KVOA
- Tucson, Arizona; United States;
- Channels: Digital: 23 (UHF); Virtual: 4;
- Branding: KVOA 4 Tucson; News 4 Tucson

Programming
- Affiliations: 4.1: NBC; for others, see § Subchannels;

Ownership
- Owner: Allen Media Group; (Tucson TV License Company, LLC);

History
- First air date: September 27, 1953
- Former call signs: KVOA-TV (1953–1996)
- Former channel numbers: Analog: 4 (VHF, 1953–2009)
- Former affiliations: Both secondary:; ABC (1953–1957); NTA (1956–1961);
- Call sign meaning: "Voice of Arizona", from the former radio station

Technical information
- Licensing authority: FCC
- Facility ID: 25735
- ERP: 405 kW
- HAAT: 1,123 m (3,684 ft)
- Transmitter coordinates: 32°24′56″N 110°42′52″W﻿ / ﻿32.41556°N 110.71444°W
- Translator(s): K17PF-D Casas Adobes; K28OY-D Sierra Vista;

Links
- Public license information: Public file; LMS;
- Website: kvoa.com

= KVOA =

Television station in Tucson, Arizona

KVOA (channel 4) is a television station in Tucson, Arizona, United States, affiliated with NBC and owned by Allen Media Group. The station's studios are located on West Elm Street north of downtown Tucson, and its primary transmitter is located atop Mount Bigelow, northeast of the city, supplemented by translators in the Tucson Mountains and in Sierra Vista.

KVOA-TV, originally associated with KVOA radio, went on the air in September 1953 as Tucson's second television station. The station was an NBC affiliate from the start; early owners included KTAR in Phoenix, Clinton D. McKinnon, and the Pulitzer Publishing Company. Pulitzer had to divest the television station to purchase the Arizona Daily Star newspaper; this transaction was prolonged by issues with the potential buyer at the Federal Communications Commission. In 1973, KVOA was purchased by a local ownership group that led the station to ratings leadership in local news for nearly 30 years, from the mid-1970s to the early 2000s. Allen acquired KVOA in 2021, the second sale of the station in four years owing to ownership conflicts from a merger. The station produces more than 39 hours a week of local news programming.

==History==
===Early years===
From October 1948 to April 1952, the Federal Communications Commission (FCC) imposed a freeze on the award of new television stations to revise technical standards. With the end of the freeze imminent, activity began around television in Tucson, and three Tucson radio stations applied for three television channels. The Arizona Broadcasting Company, owner of KVOA (1290 AM), filed for channel 4 without opposition on February 7, 1952, and was granted a construction permit to build on November 12. KVOA, Tucson's NBC-affiliated radio station, selected channel 4 because it was preferred by RCA and because NBC-owned stations in major cities, including New York, Los Angeles, and Washington, D.C., were on channel 4.

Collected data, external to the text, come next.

-- ==== Sys2Proof/Machine/Sail.lean ====
section
/-! DEFINITION. Sail descriptors: GEMM, SCAN, REDUCE and SFU (R38 to R76, 02_sail_arithmetic.md), and the record merge of
R108 that REDUCE op 3, the routers and the beads share. -/

namespace Sys2Proof.Machine

/-! ### Formats (Tables 2.3, 2.4) -/

/-- A float format code. -/
def fltFmt (c : Nat) : Option FFmt :=
  match c with
  | 0 => some fp32
  | 1 => some bf16
  | 2 => some fp16
  | 3 => some e4m3
  | 4 => some e5m2
  | _ => none

/-- An MX (or KVS4) format code's element. -/
def mxElem (c : Nat) : Option MxElem :=
  match c with
  | 0x08 => some (.flt e4m3)
  | 0x09 => some (.flt e5m2)
  | 0x0A => some (.flt e3m2)
  | 0x0B => some (.flt e2m3)
  | 0x0C => some (.flt e2m1)
  | 0x0D => some .int8
  | 0x0E => some (.flt e2m1)
  | _ => none

/-- MX codes proper, without KVS4. -/
def isMx (c : Nat) : Bool := decide (8 ≤ c) && decide (c ≤ 0xD)

/-- Float or MX family. -/
def isFloatFam (c : Nat) : Bool := decide (c ≤ 4) || isMx c

/-- Integer operand formats INT8 and INT4. -/
def isIntFam (c : Nat) : Bool := c == 5 || c == 6

/-- Bits of one element of a format code. -/
def fmtBits (c : Nat) : Nat :=
  match c with
  | 0 => 32
  | 1 => 16
  | 2 => 16
  | 3 => 8
  | 4 => 8
  | 5 => 8
  | 6 => 4
  | 0x10 => 32
  | 0x11 => 64
  | c => match mxElem c with
    | some e => e.width
    | none => 8

/-- Bytes of a row of `n` elements. -/
def rowSize (c n : Nat) : Nat := (n * fmtBits c + 7) / 8

/-- Element `i` of a packed row, with its row of scales if MX. -/
def elemAt (c : Nat) (row scales : Bytes) (i : Nat) : FVal :=
  match fltFmt c with
  | some f => f.decode (codeAt f.width row i)
  | none =>
    match mxElem c with
    | some e => mxValue e (byteAt scales (i / 32)) (codeAt e.width row i)
    | none => .ofInt (toSigned (fmtBits c) (codeAt (fmtBits c) row i))

/-- Integer element `i` of a packed row. -/
def intAt (c : Nat) (row : Bytes) (i : Nat) : Int := toSigned (fmtBits c) (codeAt (fmtBits c) row i)

/-! ### Accumulation (R56, R57) -/

/-- What a Sail operation notes for its detail word (Table 2.8). -/
structure SailNotes where
  nan : Bool
  inf : Bool
  overflow : Bool
  intSat : Bool
  deriving DecidableEq, Repr

/-- Nothing noted. -/
def SailNotes.none : SailNotes := ⟨false, false, false, false⟩

/-- Two notes together. -/
def SailNotes.join (a b : SailNotes) : SailNotes :=
  ⟨a.nan || b.nan, a.inf || b.inf, a.overflow || b.overflow, a.intSat || b.intSat⟩

/-- The low bits of the detail word. -/
def SailNotes.bits (n : SailNotes) (crc : Bool) : Nat :=
  flag crc * 16 + flag n.intSat * 8 + flag n.overflow * 4 + flag n.inf * 2 + flag n.nan

/-- One chunk: acc := RNE_FP32(acc + Σ products), exactly summed (R56). -/
def accChunk (sat : Bool) (acc : FVal) (prods : List FVal) : FVal × Bool := rneFp32 sat (sumExact (acc :: prods))

/-- Chunked accumulation of a list of products in runs of 32 (R56): the sum and whether a chunk overflowed. -/
def accumulate (sat : Bool) (acc : FVal) (prods : List FVal) : FVal × Bool :=
  (chunks 32 (prods.length / 32 + 1) prods).foldl (fun a c =>
    let r := accChunk sat a.1 c
    (r.1, a.2 || r.2)) (acc, false)

/-- An integer into 32 bits, saturating or wrapping, and whether that changed it (R57). -/
def int32 (sat : Bool) (i : Int) : Int × Bool :=
  if -(2 ^ 31 : Int) ≤ i ∧ i < 2 ^ 31 then (i, false)
  else (if sat then clampInt (-(2 ^ 31)) (2 ^ 31 - 1) i else toSigned 32 (fromSigned 32 i), true)

/-- An integer into `w` bits, saturating or wrapping. -/
def intW (w : Nat) (sat : Bool) (i : Int) : Int × Bool :=
  if -(2 ^ (w - 1) : Int) ≤ i ∧ i < 2 ^ (w - 1) then (i, false)
  else (if sat then clampInt (-(2 ^ (w - 1))) (2 ^ (w - 1) - 1) i else toSigned w (fromSigned w i), true)

/-- Chunked integer accumulation (R57). -/
def accumulateInt (sat : Bool) (acc : Int) (prods : List Int) : Int × Bool :=
  (chunks 32 (prods.length / 32 + 1) prods).foldl (fun a c =>
    let r := int32 sat (a.1 + c.sum)
    (r.1, a.2 || r.2)) (acc, false)

/-! ### Operands -/

/-- One operand of a Sail descriptor: rows of bytes from a base, whether its blocks are verified (R74), and whether it is
written. -/
structure Opnd where
  base : Nat
  rows : Nat
  rowBytes : Nat
  stride : Nat
  check : Bool
  write : Bool
  deriving DecidableEq, Repr

/-- The runs of an operand. -/
def Opnd.runs (o : Opnd) : List (Nat × Nat) := rowRuns o.base o.rows o.rowBytes o.stride

/-- Space and address of a translated address field (R329). -/
def nearSpace (a : Nat) : Nat × Nat :=
  if nearTile ≤ a then (2, a - nearTile) else if nearCasket ≤ a then (1, a - nearCasket) else (0, a)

By the start of 1953, KVOA had announced its television plans. At the station's radio transmitter site at Lee Street and 10th Avenue, work would begin on studios, and the AM radio tower would be rebuilt to accommodate a television antenna. KVOA-TV had set a September 15 start date for launch, and construction proceeded uneventfully, but it opted to wait because it would be nearly two weeks after that when network coaxial cable service would be available in Tucson for the first time. The station began broadcasting September 27, 1953, and its initial offering was the first TV program piped in to Tucson by coaxial cable. In addition to NBC programs, it carried a secondary affiliation with ABC; ABC's radio affiliate in Tucson, KCNA, had planned a station but bowed out.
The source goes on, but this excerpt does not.